Which lines run from the line with "let (s, b) := s.engRange p c true x.dst" through the line with "c.bar != 0 &&" in the entries below? Print them exactly, both ends included, and nothing more.

[Stored data entries]
===
/-- The places of a global range: place, length and leaf of each part. -/
def State.engGlobal (s : State) (cl ctx : Nat) (host : List Nat) (wr : Bool) : List (Nat × Nat) → State × Except SegStop (List (Nat × Nat × Nat))
  | [] => (s, .ok [])
  | (va, n) :: ps =>
    let (s, x) := s.walkerXlate cl ctx va (if wr then .write else .read)
    let (s, r) : State × Except SegStop (Nat × Nat × Nat) := match x with
      | .hit k leaf _ =>
        if wr && s.sealedAt ctx va n then (s, .error (.code 2))
        else if s.flagged.contains (k / 2 ^ 16) then (s, .error (.code 3))
        else if !s.reaches (cl / 8) k || s.leaseWaits k n wr then (s, .error .wait)
        else (s, .ok (k, n, leaf))
      | .refusedNow _ | .missRefused _ => (s, .error (.code 4))
      | .short page size => (s.shortMiss ctx page size wr, .error .miss)
      | .long page =>
        if host.contains page then (s, .error (.code 4)) else (s.longMiss ctx va (if wr then 4 else 3), .error .miss)
    let (s, rs) := s.engGlobal cl ctx host wr ps
    (s, match r, rs with
      | .ok a, .ok as => .ok (a :: as)
      | .error a, .error b => .error (a.worse b)
      | .error a, _ => .error a
      | _, .error b => .error b)
/-- Whether a workgroup belongs to the gang of a copy's workgroup (R17, R179). -/
def Copy.mate (c : Copy) (w : Workgroup) : Bool := w.ctx == c.ctx && w.launch == c.launch && w.wg - w.gang == c.base
/-- Whether a member of a copy's gang, on a logical core, is saved. -/
def State.mateSaved (s : State) (c : Copy) (lc : Nat) : Bool := s.saved.any fun u => u.units.any fun x => x.1.lcore == lc && c.mate x.1
/-- The places of a range of a copy of core p. -/
def State.engRange (s : State) (p : Nat) (c : Copy) (wr : Bool) (r : Range) : State × Except SegStop (List (Nat × Nat × Nat)) :=
  let (t, a, n) := r
  let window (q off : Nat) : Except SegStop (List (Nat × Nat × Nat)) :=
    let core := s.core q
    let busy := (subsOf off n).any fun sub => match core.arr.window sub with
      | .ordinary => false
      | .free => Config.freeBool s.draws (site 0 sub)
      | .busy => true
    if 2 ^ 22 < off + n then .error .void
    else if busy then .error (.code 1)
    else if wr && (core.mirrorHit off n).isSome then .error (.code 5)
    else if q != p && (core.lockHit c.ctx 1 off n wr (s.logical q % 16)).isSome then .error .wait
    else .ok [(windowKey q off, n, 0)]
  match t with
  | 0 => s.engGlobal (clusterOf c.lcore) c.ctx c.host wr (pagePieces a n)
  | 1 => (s, window p a)
  | 2 =>
    let lc := clusterOf c.lcore * 16 + a / 2 ^ 22
    let q := s.phys lc
    if q = p || (s.core q).wg.any c.mate then (s, window q (a % 2 ^ 22)) else (s, .error (if s.mateSaved c lc then .wait else .void))
  | _ =>
    let d := (s.ctx c.ctx).desc
    (s, if a + n ≤ d.dslimit * 2 ^ 16 then .ok [(dieKey (dieOf c.lcore) (d.dsbase * 2 ^ 16 + a), n, 0)] else .error .void)

/-- The bytes of a range of places as a copy reads them, each with its poison class (R217, R267). -/
def State.engRead (s : State) (r : Nat × Nat × Nat) : List (Byte × Option Nat) :=
  let (k, n, _) := r
  (memTake s.mem k n).mapIdx fun i b => match s.poisonAt (k + i) 1 with
    | some c => (BitVec.ofNat 8 ((poisonWord c).toNat / 256 ^ ((k + i) % 4)), some c)
    | none => (b, none)
/-- Write bytes to a range of places for a copy at a scope level (R217, R452, R455); what is homed behind a lost structure takes no store
(R463). -/
def State.engWrite (s : State) (p ctx level : Nat) (r : Nat × Nat × Nat) (bs : List (Byte × Option Nat)) : State :=
  let (k, n, leaf) := r
  let glob := leaf != 0
  let s := if glob then s.transfer p ctx leaf k n true else s
  if s.lostAt k then s else
  let data : List Byte := bs.map Prod.fst
  let s := { s with mem := memPut s.mem k data }
  let s := if glob then s.refreshOwn p k n else s
  let s := if glob && decide (5 ≤ level) then (linesOf k n).foldl State.leaseBack s else s
  (bs.zipIdx).foldl (fun s b => match b.1.2 with | some c => s.enterPoison (k + b.2) c | none => s) s
/-- Distribute bytes over ranges of places. -/
def State.engWrites (s : State) (p ctx level : Nat) : List (Nat × Nat × Nat) → List (Byte × Option Nat) → State
  | [], _ => s
  | r :: rs, bs => (s.engWrite p ctx level r (bs.take r.2.1)).engWrites p ctx level rs (bs.drop r.2.1)

/-- A piece resolved: where its bytes come from and go to. -/
structure Ready where
  src : List (Nat × Nat × Nat)
  fill : List Byte
  dst : List (Nat × Nat × Nat)
deriving DecidableEq, Repr
/-- Resolve the pieces of a segment. -/
def State.resolve (s : State) (p : Nat) (c : Copy) : List Piece → State × Except SegStop (List Ready)
  | [] => (s, .ok [])
  | x :: xs =>
    let (s, a) : State × Except SegStop (List (Nat × Nat × Nat)) := match x.src with
      | some r => s.engRange p c false r
      | none => (s, .ok [])
    let (s, b) := s.engRange p c true x.dst
    let (s, rs) := s.resolve p c xs
    let stop (e : SegStop) : Except SegStop (List Ready) := .error (match rs with | .error f => e.worse f | .ok _ => e)
    (s, match a, b with
      | .ok a, .ok b => rs.map fun rs => ⟨a, x.fill, b⟩ :: rs
      | .error e, .error f => stop (e.worse f)
      | .error e, _ => stop e
      | _, .error f => stop f)

/-- Byte completions of a copy or preload, at a scope level, on its barrier, where the workgroup that holds it is placed (R255, R267). -/
def State.landBytes (s : State) (c : Copy) (n : Nat) (err : Bool) : State :=
  match c.home, c.barOff with
  | some h, some off =>
    let p := s.phys h.lc
    if c.bar = 0 || !s.homeHere h then s
    else match mfind (s.core p).dir (c.barAt off) with
    | none => s
    | some b => s.putBarrier p (c.barAt off) { (b.from_ (decide (2 ≤ c.scope.level) || h.lc != c.lcore)).land n with err := b.err || err }
  | _, _ => s
/-- Whether the barrier of a copy is with a workgroup that is saved: its bytes cannot land now (R395). -/
def State.barSaved (s : State) (c : Copy) : Bool :=
  c.bar != 0 && c.home.any fun h => !s.homeHere h && (s.homeCore h).isSome

/-- Segments of a slice. -/
def Slice.segs (x : Slice) : Nat := (x.len + 127) / 128
def Slice.segLen (x : Slice) (j : Nat) : Nat := min 128 (x.len - 128 * j)
/-- The first segment that is neither written nor in the fix-up list (R441 HIGH). -/
def Copy.high (c : Copy) (x : Slice) : Nat :=
  ((List.range x.segs).find? fun j => !x.written.contains j && !c.fix.contains (x.group, j)).getD x.segs
/-- A copy's slice changed. -/
def Copy.setSlice (c : Copy) (x : Slice) : Copy := { c with slices := c.slices.map fun y => if y.group = x.group then x else y }
/-- The walk-ahead of a box's record from the unit at an offset of the slice, where it lies in the record (R186). -/
def State.boxAhead (s : State) (c : Copy) (x : Slice) (off : Nat) : State :=
  match x.rcd with
  | none => s
  | some w =>
    let r : TRec := ⟨w⟩
    let (i0, i1, i2, i3) := x.unitAt (off / r.unit)
    if r.inside i0 i1 i2 i3 then s.walkBeyond (clusterOf c.lcore) c.ctx r (i0 + r.ext 0 * (i1 + r.ext 1 * (i2 + r.ext 2 * i3))) else s
/-- The granules that some ranges of places cover whole. -/
def wholeGranules (rs : List (Nat × Nat)) : List Nat :=
  ((rs.flatMap fun r => columnsOf r.1 r.2).eraseDups).filter fun g => (List.range 32).all fun i => rs.any fun r => r.1 ≤ 32 * g + i && decide (32 * g + i < r.1 + r.2)
/-- The 8-byte units of a segment that are still to be written (R217). -/
def Slice.part (x : Slice) (j : Nat) : SegPart := (x.parts.find? (·.seg == j)).getD { seg := j }
def Slice.unitsLeft (x : Slice) (j : Nat) : List Nat := (List.range ((x.segLen j + 7) / 8)).filter (!(x.part j).units.contains ·)
/-- The pieces of one unit of a segment, with the unit. -/
def Slice.unitPieces (x : Slice) (j u : Nat) : List (Nat × Piece) := (x.pieces (128 * j + 8 * u) (min 8 (x.segLen j - 8 * u))).map fun y => (u, y)
/-- A segment is over: its bytes land on the barrier (R267). -/
def State.segmentOver (s : State) (p : Nat) (c : Copy) (x : Slice) (j : Nat) : State :=
  let n := x.segLen j
  let x := { x with written := x.written ++ [j], parts := x.parts.filter (·.seg != j), landed := x.landed + n }
  let s := s.setCopy p { c.setSlice x with fix := c.fix.filter (· != (x.group, j)) }
  if x.gone then s else s.landBytes c n false
/-- Units of a segment have been written: the last of them clear the poison of the granules that the segment covers whole, but for those that
it made poison (R267, R452). -/
def State.unitsWritten (s : State) (p : Nat) (c : Copy) (x : Slice) (j : Nat) (q : SegPart) (m : Nat) : State :=
  let x := { x with done := x.done + m, parts := x.parts.filter (·.seg != j) ++ [q] }
  if !(x.unitsLeft j).isEmpty then s.setCopy p (c.setSlice x)
  else
    let s := { s with poison := s.poison.filter fun e => !(wholeGranules q.places).contains e.1 }
    (q.bad.foldl (fun s b => s.enterPoison b.1 b.2) s).segmentOver p c x j
/-- The places that data of ready pieces made poison. -/
def poisoned (y : Ready × List (Byte × Option Nat)) : List (Nat × Nat) :=
  ((y.1.dst.flatMap fun r => (List.range r.2.1).map (r.1 + ·)).zip y.2).filterMap fun b => b.2.2.map fun c => (b.1, c)
/-- Move units of a segment, some of those left by a free choice, or say why none can (R217, R264, R267, R268). Stores that the core's L1 still
holds of their bytes go home first. -/
def State.segment (s : State) (p : Nat) (c : Copy) (x : Slice) (j : Nat) : State × Option SegStop :=
  let s := if x.boxed then s.boxAhead c x (128 * j) else s
  let us := x.unitsLeft j
  let ps := us.flatMap (x.unitPieces j)
  match s.resolve p c (ps.map (·.2)) with
  | (s, .error .void) => (s.segmentOver p c x j, none)
  | (s, .error e) => (s, some e)
  | (s, .ok rs) =>
    let some_ := freeSome s.draws (site 1 0) us
    let go := if some_.isEmpty then us else some_
    let rs := ((ps.zip rs).filter fun y => go.contains y.1.1).map (·.2)
    let w : Writer := .segment p c.k x.group j
    let places := rs.flatMap fun y => (y.src ++ y.dst).filter (·.2.2 != 0)
    let must := (rs.flatMap (·.dst)).filter fun k => k.2.2 != 0 && s.mustStall k.2.2 k.1 w
    if !must.isEmpty then (must.foldl (fun s k => s.stall k.1 w) s, some .wait)
    else match s.flushAt p (places.map fun k => (k.1, k.2.1)) with
    | none => (s, some .wait)
    | some s =>
      let s := s.unstall w
      let data : List (List (Byte × Option Nat)) := rs.map fun y => if y.src.isEmpty then y.fill.map (fun b => ((b, none) : Byte × Option Nat)) else y.src.flatMap s.engRead
      let s := rs.foldl (fun s y => y.src.foldl (fun s k => if k.2.2 = 0 then s.readUe k.1 k.2.1 else s.transfer p c.ctx k.2.2 k.1 k.2.1 false) s) s
      let s := (rs.zip data).foldl (fun s y => s.engWrites p c.ctx c.scope.level y.1.dst y.2) s
      let q := x.part j
      (s.unitsWritten p { c with poison := c.poison.orElse fun _ => data.findSome? fun d => d.findSome? (·.2) } x j
        { q with units := q.units ++ go, places := q.places ++ rs.flatMap (fun y => y.dst.map fun k => (k.1, k.2.1)), bad := q.bad ++ (rs.zip data).flatMap poisoned }
        (rs.foldl (fun m y => y.dst.foldl (fun m k => m + k.2.1) m) 0), none)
===
__Written response__.
    let (s, b) := s.engRange p c true x.dst
    let (s, rs) := s.resolve p c xs
    let stop (e : SegStop) : Except SegStop (List Ready) := .error (match rs with | .error f => e.worse f | .ok _ => e)
    (s, match a, b with
      | .ok a, .ok b => rs.map fun rs => ⟨a, x.fill, b⟩ :: rs
      | .error e, .error f => stop (e.worse f)
      | .error e, _ => stop e
      | _, .error f => stop f)

/-- Byte completions of a copy or preload, at a scope level, on its barrier, where the workgroup that holds it is placed (R255, R267). -/
def State.landBytes (s : State) (c : Copy) (n : Nat) (err : Bool) : State :=
  match c.home, c.barOff with
  | some h, some off =>
    let p := s.phys h.lc
    if c.bar = 0 || !s.homeHere h then s
    else match mfind (s.core p).dir (c.barAt off) with
    | none => s
    | some b => s.putBarrier p (c.barAt off) { (b.from_ (decide (2 ≤ c.scope.level) || h.lc != c.lcore)).land n with err := b.err || err }
  | _, _ => s
/-- Whether the barrier of a copy is with a workgroup that is saved: its bytes cannot land now (R395). -/
def State.barSaved (s : State) (c : Copy) : Bool :=
  c.bar != 0 && c.home.any fun h => !s.homeHere h && (s.homeCore h).isSome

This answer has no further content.